ASSIGNMENT
Search the entries for the word "physS" and return every line where it is found.

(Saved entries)
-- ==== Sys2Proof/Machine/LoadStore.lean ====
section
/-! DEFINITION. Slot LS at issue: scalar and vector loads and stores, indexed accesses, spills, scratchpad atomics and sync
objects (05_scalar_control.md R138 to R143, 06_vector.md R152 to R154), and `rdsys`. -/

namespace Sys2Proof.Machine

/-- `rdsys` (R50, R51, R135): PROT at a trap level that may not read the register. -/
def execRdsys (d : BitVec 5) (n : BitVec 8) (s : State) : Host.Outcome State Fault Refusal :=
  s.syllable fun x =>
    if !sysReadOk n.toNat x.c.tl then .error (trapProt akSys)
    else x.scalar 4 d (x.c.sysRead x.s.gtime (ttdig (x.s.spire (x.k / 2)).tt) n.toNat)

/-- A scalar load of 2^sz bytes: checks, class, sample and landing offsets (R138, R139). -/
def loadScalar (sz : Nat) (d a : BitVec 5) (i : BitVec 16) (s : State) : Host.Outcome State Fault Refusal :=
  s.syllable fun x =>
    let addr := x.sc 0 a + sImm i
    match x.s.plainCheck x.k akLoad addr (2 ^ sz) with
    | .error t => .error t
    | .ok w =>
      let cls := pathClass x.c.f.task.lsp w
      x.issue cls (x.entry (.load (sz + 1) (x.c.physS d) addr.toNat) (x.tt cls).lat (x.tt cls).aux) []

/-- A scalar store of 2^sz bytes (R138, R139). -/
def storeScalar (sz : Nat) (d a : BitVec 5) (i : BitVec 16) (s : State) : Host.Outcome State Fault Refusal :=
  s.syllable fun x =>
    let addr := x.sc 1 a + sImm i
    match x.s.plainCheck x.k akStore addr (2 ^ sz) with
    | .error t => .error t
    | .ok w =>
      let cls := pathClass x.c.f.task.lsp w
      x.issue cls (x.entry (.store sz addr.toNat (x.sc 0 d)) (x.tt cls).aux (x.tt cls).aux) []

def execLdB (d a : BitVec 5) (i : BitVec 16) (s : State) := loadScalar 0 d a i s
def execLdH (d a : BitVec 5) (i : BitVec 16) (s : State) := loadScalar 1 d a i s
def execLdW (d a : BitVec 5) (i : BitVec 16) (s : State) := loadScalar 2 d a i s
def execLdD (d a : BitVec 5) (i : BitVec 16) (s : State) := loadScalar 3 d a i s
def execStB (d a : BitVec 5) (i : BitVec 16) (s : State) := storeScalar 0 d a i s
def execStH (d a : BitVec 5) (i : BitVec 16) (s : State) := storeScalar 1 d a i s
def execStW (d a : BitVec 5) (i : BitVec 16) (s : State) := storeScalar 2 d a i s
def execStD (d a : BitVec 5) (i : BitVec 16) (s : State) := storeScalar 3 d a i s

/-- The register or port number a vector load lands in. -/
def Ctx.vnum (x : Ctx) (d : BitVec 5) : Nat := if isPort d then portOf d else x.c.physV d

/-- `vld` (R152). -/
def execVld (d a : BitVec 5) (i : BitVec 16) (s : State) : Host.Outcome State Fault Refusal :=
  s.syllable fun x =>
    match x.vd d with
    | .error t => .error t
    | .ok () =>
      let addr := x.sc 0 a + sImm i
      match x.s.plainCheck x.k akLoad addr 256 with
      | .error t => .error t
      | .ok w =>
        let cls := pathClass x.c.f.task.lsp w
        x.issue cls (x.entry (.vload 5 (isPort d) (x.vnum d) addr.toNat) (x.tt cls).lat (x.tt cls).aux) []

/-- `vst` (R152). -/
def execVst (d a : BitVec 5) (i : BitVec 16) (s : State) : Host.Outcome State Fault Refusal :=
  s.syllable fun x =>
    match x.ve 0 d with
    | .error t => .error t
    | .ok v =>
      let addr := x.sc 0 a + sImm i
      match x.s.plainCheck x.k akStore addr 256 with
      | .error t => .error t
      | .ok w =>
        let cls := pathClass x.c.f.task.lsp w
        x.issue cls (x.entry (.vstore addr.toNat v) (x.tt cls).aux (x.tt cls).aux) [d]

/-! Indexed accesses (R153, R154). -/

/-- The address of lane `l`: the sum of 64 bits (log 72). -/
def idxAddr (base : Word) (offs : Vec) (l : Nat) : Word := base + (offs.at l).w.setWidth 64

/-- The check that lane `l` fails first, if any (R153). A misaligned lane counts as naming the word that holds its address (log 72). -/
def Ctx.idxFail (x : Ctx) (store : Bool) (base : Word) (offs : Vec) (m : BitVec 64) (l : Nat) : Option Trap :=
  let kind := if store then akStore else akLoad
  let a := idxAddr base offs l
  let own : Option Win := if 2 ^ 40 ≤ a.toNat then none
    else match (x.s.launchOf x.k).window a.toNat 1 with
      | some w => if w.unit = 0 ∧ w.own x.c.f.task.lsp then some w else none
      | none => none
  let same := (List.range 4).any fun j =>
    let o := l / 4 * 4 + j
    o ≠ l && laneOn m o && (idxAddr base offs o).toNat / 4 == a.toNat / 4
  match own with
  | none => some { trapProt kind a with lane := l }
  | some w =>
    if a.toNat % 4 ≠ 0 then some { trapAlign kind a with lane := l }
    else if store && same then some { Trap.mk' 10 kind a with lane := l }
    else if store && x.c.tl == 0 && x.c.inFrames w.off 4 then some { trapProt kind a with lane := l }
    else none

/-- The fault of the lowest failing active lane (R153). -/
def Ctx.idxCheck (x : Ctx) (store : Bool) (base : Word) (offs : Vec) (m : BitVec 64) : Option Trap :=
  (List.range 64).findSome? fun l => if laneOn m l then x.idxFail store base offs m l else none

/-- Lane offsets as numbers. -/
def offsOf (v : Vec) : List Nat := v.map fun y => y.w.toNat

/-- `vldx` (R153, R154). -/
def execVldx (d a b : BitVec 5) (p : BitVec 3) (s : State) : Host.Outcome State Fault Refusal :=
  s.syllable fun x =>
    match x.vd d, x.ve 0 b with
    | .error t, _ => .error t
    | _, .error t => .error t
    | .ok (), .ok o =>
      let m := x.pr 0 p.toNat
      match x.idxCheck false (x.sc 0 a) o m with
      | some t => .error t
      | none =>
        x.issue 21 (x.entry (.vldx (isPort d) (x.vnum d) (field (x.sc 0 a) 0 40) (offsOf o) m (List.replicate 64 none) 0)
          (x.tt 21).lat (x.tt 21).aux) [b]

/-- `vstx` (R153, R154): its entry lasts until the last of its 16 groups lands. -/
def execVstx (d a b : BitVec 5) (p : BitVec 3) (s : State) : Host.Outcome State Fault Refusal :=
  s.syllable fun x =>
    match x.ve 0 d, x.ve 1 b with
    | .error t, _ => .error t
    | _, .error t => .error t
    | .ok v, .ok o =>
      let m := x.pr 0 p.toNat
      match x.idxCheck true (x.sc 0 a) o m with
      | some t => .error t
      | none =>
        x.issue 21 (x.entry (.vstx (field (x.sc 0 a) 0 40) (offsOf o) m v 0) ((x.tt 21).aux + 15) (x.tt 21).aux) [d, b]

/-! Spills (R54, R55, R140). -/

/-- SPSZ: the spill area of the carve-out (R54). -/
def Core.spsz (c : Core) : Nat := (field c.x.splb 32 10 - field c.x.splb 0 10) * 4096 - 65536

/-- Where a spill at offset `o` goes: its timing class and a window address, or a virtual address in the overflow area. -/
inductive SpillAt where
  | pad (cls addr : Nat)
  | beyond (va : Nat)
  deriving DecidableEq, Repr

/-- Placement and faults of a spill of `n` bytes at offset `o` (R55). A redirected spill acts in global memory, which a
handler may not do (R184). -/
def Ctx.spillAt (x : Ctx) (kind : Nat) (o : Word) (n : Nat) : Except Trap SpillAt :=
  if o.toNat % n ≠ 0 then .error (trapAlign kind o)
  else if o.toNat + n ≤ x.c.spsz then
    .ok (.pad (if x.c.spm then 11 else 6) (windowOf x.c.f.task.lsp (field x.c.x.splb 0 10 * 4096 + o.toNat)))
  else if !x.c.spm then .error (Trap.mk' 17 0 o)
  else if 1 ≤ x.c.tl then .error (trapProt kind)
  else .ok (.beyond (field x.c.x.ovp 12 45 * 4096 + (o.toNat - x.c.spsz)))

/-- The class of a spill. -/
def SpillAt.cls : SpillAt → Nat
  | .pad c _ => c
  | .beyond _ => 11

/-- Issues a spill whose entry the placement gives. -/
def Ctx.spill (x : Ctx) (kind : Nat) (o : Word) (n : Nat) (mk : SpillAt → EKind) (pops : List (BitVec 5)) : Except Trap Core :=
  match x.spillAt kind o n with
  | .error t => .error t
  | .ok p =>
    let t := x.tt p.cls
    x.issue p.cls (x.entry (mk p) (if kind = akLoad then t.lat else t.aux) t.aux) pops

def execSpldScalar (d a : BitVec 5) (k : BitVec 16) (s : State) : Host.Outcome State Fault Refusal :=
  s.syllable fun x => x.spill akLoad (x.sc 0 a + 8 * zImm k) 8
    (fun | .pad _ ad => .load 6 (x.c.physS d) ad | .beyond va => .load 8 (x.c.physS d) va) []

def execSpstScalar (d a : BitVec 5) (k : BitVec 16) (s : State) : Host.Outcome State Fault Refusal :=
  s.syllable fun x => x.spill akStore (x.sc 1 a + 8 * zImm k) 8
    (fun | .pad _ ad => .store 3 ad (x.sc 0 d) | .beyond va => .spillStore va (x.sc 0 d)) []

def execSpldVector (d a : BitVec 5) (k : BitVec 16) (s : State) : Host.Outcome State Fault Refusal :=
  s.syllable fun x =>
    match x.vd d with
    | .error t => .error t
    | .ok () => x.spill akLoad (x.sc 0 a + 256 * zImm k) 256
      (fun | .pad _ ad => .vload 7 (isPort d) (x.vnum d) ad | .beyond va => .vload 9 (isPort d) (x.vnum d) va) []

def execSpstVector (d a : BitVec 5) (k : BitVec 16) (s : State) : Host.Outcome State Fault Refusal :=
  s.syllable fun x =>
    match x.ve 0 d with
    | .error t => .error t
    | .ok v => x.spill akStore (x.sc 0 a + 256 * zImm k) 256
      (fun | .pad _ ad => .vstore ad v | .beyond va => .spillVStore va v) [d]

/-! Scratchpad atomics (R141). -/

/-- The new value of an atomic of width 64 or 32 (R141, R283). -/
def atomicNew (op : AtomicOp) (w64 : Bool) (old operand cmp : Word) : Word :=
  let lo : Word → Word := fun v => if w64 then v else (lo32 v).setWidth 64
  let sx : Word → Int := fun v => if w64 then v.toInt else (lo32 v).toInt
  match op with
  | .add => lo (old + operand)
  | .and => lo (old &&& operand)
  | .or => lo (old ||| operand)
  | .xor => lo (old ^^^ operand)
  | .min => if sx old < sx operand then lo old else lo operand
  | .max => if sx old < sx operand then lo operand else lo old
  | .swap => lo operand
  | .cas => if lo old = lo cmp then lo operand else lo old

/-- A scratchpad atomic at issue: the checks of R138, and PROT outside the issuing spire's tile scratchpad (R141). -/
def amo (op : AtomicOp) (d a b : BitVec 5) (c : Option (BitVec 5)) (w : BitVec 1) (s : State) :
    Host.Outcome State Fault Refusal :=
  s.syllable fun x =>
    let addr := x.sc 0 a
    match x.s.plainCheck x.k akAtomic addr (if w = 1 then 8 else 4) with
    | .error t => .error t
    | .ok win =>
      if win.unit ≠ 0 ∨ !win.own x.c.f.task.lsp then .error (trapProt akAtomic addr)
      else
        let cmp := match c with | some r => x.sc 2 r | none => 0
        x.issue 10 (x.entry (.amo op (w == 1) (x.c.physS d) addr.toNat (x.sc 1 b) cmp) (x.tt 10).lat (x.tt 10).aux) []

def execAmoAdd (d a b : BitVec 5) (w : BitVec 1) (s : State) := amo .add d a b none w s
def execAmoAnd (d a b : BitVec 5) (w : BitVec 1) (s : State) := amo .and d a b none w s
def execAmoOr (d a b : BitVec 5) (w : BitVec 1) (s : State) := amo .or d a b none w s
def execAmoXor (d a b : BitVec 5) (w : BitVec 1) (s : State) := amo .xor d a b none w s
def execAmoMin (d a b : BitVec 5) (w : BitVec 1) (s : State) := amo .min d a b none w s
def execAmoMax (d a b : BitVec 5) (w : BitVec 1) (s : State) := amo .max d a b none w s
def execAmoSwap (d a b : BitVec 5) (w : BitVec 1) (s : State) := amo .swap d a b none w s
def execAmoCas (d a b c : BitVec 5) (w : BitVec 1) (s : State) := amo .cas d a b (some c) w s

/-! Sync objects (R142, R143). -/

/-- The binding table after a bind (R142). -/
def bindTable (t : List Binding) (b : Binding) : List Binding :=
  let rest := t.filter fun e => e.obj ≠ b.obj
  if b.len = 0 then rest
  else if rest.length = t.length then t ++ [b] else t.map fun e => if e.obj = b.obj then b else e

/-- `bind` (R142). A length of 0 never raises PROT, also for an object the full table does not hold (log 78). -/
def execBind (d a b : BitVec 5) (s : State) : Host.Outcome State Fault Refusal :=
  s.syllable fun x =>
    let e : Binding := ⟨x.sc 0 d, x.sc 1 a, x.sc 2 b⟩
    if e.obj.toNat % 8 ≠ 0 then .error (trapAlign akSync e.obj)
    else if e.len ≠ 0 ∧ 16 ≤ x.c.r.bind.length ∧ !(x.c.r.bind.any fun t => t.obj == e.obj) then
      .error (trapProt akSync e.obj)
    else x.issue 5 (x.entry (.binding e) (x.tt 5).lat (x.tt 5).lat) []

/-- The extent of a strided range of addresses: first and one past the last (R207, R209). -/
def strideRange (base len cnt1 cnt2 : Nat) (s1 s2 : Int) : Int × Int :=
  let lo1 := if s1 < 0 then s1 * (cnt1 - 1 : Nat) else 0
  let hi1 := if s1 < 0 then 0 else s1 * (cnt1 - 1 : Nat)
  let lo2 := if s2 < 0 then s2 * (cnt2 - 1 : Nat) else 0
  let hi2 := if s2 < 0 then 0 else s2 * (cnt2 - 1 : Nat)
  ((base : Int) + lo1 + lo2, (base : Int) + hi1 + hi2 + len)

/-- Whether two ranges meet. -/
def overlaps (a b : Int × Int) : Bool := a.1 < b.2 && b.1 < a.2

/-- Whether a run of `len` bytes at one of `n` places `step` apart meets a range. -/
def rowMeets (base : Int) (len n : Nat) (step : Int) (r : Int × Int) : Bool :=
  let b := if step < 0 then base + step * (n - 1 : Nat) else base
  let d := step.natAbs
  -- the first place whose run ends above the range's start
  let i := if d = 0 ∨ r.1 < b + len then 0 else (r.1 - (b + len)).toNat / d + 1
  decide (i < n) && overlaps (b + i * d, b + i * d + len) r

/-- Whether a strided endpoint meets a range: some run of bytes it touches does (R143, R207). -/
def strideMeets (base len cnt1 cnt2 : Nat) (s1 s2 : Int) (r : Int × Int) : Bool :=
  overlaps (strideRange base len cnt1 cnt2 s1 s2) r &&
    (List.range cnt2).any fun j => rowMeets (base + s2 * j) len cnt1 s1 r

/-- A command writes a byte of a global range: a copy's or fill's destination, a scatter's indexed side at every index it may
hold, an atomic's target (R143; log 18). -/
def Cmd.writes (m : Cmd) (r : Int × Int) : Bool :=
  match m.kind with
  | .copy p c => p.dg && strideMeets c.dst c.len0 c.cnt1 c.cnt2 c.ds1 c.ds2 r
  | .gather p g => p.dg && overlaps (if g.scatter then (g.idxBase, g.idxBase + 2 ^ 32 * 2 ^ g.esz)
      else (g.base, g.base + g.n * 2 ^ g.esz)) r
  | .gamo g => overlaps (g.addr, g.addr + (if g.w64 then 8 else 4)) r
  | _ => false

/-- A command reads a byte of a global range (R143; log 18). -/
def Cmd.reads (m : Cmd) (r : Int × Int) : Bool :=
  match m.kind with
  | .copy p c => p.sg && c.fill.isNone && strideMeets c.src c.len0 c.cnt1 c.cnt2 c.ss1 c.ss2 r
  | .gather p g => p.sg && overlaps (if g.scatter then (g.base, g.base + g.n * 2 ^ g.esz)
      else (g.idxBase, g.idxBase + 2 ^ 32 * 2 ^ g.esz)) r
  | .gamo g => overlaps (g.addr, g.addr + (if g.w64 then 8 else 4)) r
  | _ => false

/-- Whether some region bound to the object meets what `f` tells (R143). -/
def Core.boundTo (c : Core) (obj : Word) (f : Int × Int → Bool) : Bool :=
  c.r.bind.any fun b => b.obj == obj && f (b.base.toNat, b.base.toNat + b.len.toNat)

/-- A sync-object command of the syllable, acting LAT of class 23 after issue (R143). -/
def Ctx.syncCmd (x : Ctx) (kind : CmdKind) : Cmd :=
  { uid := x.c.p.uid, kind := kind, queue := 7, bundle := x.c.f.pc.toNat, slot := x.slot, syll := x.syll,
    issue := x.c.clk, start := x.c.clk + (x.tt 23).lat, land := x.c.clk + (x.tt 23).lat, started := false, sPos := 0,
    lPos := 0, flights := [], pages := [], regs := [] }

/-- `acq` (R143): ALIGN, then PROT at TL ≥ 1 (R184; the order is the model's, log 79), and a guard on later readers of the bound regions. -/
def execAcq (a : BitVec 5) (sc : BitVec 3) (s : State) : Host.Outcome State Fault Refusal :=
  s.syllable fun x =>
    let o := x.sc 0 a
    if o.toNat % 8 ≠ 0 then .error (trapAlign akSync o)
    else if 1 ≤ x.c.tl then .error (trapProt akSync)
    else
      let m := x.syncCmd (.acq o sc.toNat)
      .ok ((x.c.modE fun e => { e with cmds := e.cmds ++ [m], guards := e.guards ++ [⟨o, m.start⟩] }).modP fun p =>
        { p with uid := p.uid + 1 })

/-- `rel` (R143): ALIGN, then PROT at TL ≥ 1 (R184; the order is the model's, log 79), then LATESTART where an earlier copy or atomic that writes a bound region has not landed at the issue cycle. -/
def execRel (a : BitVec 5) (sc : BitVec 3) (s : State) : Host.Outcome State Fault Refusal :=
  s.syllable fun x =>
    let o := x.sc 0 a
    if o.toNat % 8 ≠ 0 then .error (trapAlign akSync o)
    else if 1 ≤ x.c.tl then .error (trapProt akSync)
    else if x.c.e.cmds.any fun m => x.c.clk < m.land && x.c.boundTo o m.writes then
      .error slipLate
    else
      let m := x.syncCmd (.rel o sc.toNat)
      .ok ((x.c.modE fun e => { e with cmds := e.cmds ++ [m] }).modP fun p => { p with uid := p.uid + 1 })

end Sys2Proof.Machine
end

RESULT OF THE TASK
      x.issue cls (x.entry (.load (sz + 1) (x.c.physS d) addr.toNat) (x.tt cls).lat (x.tt cls).aux) []
    (fun | .pad _ ad => .load 6 (x.c.physS d) ad | .beyond va => .load 8 (x.c.physS d) va) []
        x.issue 10 (x.entry (.amo op (w == 1) (x.c.physS d) addr.toNat (x.sc 1 b) cmp) (x.tt 10).lat (x.tt 10).aux) []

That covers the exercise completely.